● DIRECTIONS FOR THIS TASK: Copy, exactly and without additions, every line in the records below from the one holding "the part's own" through the one holding "and what the scans", both ends included.
═══ SUPPLIED MATERIAL ═══
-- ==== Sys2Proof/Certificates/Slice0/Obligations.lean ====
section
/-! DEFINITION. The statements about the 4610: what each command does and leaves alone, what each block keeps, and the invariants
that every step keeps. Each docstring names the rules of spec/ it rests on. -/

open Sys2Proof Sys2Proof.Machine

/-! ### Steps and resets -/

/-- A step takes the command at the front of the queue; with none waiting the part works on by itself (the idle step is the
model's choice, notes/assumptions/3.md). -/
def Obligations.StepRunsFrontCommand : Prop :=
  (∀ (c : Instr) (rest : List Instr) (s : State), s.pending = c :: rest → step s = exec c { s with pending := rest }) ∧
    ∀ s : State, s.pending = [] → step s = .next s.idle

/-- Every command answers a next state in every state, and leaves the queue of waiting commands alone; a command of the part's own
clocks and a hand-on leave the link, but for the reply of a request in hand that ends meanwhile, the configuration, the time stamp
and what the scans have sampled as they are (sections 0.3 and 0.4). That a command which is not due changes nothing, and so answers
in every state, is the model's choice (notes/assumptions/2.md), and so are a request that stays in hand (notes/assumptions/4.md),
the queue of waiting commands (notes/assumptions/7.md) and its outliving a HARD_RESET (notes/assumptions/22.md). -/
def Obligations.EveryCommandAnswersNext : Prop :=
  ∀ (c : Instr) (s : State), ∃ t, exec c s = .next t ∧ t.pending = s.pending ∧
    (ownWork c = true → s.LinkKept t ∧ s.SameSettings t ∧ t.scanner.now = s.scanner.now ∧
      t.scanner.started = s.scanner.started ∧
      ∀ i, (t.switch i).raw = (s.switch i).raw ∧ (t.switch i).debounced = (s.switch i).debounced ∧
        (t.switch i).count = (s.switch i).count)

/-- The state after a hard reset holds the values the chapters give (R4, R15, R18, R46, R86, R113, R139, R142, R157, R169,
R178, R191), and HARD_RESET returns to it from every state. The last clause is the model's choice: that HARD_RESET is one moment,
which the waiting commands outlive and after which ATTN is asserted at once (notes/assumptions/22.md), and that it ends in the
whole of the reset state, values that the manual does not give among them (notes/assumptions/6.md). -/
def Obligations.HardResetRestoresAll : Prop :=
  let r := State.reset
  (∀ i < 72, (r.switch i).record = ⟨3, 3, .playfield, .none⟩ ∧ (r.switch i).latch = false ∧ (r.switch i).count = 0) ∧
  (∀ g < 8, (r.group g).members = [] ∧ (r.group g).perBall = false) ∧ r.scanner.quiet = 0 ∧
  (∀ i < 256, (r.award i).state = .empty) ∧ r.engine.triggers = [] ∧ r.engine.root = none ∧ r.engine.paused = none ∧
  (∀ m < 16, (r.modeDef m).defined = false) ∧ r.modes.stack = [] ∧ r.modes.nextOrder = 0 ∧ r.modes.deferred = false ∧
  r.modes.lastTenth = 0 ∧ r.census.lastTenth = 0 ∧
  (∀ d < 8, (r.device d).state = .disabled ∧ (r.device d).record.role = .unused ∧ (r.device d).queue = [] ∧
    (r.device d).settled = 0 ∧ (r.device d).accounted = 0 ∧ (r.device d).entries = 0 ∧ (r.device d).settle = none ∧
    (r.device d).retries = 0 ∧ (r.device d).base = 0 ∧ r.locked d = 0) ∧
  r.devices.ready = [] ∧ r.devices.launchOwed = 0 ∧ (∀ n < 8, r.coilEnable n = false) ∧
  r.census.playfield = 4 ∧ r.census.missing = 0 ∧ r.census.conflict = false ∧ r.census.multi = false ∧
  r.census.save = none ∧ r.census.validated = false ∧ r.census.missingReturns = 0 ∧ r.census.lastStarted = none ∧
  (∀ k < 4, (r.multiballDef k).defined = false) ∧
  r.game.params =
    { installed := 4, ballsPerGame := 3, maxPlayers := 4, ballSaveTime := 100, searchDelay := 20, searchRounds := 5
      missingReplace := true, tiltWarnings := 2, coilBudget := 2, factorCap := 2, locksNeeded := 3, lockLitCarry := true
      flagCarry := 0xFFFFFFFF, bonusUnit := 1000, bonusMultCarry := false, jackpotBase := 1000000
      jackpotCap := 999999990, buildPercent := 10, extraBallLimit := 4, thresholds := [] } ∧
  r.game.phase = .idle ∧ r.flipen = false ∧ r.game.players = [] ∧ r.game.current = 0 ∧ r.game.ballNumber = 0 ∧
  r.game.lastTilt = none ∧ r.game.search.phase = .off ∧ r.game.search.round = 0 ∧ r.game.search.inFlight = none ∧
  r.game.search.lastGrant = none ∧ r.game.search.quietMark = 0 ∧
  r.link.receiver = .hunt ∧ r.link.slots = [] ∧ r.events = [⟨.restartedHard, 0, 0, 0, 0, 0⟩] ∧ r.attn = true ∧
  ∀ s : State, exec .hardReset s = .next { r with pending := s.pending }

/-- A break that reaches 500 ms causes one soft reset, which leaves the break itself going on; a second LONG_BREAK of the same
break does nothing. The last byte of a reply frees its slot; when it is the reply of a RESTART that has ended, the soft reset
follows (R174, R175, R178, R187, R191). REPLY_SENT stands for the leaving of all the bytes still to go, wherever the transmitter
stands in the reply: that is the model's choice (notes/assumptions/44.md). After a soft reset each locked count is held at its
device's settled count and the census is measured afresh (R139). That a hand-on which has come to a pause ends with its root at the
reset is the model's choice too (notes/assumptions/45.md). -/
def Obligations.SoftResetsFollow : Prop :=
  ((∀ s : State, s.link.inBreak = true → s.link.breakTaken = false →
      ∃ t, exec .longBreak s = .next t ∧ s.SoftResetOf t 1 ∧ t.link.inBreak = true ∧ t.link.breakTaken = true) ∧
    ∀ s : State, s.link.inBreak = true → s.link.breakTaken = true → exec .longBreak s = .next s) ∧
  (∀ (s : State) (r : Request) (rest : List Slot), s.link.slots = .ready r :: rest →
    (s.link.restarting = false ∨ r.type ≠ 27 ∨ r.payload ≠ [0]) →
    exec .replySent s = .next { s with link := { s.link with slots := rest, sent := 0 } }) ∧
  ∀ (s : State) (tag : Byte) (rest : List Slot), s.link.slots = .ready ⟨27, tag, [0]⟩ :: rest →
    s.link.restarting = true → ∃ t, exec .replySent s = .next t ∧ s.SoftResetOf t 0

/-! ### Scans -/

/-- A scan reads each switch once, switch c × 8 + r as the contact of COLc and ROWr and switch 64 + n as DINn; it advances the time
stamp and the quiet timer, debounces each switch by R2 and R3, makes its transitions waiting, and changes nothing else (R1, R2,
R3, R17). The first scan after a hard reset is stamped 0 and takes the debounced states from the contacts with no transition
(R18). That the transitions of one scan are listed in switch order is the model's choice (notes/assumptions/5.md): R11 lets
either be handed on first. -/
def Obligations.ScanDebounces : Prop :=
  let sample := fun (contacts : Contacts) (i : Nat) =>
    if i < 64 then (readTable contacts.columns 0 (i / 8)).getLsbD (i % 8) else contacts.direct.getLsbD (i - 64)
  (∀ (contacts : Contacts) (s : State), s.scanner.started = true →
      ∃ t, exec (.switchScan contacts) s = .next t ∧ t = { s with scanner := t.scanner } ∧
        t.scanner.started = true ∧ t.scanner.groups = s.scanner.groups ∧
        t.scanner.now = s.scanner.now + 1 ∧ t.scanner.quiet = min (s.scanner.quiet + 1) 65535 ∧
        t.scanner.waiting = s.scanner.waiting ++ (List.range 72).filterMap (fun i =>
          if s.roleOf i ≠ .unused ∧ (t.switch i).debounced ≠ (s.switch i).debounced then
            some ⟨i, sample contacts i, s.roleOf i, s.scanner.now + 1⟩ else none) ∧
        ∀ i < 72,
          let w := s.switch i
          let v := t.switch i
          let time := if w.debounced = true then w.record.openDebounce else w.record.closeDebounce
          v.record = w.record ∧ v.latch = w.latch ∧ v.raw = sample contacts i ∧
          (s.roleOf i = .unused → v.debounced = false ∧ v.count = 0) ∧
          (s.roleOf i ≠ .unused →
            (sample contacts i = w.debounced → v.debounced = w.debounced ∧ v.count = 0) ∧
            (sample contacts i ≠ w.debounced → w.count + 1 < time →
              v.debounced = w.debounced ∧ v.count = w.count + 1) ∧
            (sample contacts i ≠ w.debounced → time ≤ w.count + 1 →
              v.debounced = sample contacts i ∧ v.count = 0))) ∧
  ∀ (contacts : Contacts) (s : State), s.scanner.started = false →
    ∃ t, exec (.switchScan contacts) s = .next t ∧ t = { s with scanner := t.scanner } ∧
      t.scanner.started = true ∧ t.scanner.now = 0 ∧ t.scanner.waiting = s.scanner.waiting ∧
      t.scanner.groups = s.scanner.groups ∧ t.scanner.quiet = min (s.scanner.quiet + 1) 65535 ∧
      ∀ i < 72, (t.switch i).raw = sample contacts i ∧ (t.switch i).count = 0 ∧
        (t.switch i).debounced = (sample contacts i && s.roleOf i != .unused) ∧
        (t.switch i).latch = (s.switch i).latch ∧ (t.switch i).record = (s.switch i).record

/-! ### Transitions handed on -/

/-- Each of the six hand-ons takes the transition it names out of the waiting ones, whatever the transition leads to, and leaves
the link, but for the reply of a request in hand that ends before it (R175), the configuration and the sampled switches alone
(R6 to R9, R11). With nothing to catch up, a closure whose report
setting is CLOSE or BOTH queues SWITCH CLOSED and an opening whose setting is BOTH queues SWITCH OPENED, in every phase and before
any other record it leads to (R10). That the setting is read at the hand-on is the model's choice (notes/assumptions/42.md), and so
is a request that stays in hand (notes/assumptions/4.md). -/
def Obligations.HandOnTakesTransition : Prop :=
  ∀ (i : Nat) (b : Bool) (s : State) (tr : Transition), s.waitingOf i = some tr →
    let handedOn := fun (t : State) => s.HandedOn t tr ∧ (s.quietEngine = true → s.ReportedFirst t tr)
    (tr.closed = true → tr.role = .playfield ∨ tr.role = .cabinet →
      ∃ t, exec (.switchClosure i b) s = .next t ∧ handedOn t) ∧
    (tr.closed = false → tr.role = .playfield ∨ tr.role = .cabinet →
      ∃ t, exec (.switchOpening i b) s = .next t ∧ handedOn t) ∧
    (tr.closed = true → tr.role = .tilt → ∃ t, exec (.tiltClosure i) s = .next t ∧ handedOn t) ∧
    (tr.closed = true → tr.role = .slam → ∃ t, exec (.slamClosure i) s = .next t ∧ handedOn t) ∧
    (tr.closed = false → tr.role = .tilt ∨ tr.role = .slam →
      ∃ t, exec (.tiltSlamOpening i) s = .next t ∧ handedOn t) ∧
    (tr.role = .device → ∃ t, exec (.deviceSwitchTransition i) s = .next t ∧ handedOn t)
═══
═══ SUPPLIED MATERIAL ═══
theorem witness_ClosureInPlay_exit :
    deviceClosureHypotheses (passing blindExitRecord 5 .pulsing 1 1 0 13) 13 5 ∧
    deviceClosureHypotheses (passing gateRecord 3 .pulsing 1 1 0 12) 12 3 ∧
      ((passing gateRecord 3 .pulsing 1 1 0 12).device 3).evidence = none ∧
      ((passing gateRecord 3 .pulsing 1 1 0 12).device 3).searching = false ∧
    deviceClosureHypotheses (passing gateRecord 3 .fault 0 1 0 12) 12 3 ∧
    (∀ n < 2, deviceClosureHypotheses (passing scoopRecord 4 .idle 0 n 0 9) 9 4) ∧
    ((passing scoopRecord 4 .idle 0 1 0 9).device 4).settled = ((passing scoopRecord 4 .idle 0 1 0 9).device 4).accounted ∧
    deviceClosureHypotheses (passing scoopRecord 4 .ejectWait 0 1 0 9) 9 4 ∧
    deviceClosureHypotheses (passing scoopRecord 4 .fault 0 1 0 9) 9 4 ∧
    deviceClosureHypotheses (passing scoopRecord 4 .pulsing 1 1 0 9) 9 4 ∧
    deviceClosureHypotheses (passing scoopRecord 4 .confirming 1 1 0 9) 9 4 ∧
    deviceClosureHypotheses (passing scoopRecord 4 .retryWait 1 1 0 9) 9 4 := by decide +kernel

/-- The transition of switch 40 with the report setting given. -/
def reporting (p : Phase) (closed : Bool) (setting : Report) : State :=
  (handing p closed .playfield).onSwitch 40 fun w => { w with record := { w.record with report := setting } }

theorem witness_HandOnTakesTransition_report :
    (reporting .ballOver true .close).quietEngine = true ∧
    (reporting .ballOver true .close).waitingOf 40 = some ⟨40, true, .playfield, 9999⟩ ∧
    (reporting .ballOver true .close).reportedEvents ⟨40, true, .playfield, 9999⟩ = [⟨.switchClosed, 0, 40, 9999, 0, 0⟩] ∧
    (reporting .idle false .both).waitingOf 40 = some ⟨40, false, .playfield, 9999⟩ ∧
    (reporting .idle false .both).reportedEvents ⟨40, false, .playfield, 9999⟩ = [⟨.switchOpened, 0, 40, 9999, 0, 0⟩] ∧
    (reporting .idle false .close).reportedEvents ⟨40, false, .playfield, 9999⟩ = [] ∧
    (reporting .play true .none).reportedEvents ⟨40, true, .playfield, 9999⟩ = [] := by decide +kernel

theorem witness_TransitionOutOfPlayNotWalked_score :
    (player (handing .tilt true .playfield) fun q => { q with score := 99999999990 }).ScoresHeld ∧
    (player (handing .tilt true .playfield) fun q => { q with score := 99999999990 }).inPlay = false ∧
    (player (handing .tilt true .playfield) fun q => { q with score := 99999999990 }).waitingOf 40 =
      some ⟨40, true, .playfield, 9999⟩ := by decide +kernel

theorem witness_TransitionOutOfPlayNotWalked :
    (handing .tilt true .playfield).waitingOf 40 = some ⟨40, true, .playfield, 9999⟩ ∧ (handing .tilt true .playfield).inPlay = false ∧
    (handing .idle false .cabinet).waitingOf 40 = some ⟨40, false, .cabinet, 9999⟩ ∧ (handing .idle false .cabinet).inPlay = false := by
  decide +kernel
═══
═══ SUPPLIED MATERIAL ═══
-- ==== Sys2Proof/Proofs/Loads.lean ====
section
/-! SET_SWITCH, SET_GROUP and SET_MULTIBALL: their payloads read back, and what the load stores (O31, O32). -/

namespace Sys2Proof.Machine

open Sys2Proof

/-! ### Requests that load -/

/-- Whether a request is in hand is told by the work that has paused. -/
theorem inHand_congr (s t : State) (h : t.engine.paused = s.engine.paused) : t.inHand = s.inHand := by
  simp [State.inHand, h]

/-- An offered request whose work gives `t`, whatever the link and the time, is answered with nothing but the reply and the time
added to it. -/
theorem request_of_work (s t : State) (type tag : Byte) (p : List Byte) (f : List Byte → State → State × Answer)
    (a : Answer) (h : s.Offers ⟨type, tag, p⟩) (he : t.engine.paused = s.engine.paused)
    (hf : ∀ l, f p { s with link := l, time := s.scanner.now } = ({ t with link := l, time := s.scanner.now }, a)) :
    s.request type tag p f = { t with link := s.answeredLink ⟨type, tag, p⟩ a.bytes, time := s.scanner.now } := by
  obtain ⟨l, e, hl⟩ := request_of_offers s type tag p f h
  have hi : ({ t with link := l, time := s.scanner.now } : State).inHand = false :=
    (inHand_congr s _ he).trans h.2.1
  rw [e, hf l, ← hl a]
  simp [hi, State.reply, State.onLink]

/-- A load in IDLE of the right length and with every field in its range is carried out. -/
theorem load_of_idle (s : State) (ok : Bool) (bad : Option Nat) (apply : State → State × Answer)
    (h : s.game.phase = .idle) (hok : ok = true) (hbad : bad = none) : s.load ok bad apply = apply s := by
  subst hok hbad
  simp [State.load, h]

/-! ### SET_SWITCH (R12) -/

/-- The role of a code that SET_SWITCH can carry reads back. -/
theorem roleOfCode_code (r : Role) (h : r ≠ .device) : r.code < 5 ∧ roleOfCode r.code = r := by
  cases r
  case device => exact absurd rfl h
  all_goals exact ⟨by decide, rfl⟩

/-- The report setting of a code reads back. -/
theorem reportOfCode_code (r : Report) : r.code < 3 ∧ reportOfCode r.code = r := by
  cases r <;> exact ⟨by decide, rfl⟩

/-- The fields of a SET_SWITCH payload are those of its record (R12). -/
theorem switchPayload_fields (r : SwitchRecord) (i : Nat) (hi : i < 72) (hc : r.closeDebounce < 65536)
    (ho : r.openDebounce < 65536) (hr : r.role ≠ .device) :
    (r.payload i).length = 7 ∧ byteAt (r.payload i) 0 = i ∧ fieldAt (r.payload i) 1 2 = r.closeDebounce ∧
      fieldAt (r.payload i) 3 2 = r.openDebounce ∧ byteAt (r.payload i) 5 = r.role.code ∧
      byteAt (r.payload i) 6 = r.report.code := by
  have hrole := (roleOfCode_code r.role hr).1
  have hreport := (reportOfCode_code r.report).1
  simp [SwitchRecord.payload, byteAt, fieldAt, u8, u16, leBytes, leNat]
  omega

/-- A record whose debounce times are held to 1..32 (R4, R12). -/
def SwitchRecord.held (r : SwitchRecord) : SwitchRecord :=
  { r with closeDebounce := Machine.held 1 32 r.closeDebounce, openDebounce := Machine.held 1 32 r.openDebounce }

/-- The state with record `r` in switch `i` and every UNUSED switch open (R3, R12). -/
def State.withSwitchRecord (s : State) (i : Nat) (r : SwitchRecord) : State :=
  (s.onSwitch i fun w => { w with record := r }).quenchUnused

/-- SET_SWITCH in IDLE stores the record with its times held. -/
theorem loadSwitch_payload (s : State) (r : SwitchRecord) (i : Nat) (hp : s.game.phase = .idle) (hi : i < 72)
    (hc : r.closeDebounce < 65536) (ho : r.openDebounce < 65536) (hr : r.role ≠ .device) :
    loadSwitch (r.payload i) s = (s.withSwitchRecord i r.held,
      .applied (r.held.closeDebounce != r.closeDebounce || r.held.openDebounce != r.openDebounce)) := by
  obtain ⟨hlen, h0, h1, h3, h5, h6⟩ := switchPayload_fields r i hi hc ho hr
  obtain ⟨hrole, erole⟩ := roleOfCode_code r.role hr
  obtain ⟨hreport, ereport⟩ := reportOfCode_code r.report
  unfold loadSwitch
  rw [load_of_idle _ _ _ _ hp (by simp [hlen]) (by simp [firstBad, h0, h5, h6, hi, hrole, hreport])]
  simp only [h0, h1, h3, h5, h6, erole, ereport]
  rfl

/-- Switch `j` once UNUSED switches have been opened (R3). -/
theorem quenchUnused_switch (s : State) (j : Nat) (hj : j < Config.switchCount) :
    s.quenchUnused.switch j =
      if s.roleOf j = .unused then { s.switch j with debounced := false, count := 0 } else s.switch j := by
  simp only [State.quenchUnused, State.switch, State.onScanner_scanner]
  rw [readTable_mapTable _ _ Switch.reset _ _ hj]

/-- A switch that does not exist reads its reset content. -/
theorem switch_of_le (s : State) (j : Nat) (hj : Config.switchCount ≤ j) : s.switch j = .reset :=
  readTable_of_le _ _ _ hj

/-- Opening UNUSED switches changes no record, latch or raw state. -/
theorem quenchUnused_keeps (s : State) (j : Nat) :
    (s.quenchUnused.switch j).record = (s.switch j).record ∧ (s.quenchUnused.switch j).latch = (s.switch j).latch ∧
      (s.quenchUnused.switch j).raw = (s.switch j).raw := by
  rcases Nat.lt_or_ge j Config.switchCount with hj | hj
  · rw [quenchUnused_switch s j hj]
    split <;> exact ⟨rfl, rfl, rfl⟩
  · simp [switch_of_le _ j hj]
═══
● WRITTEN SOLUTION:
/-- Every command answers a next state in every state, and leaves the queue of waiting commands alone; a command of the part's own
clocks and a hand-on leave the link, but for the reply of a request in hand that ends meanwhile, the configuration, the time stamp
and what the scans have sampled as they are (sections 0.3 and 0.4). That a command which is not due changes nothing, and so answers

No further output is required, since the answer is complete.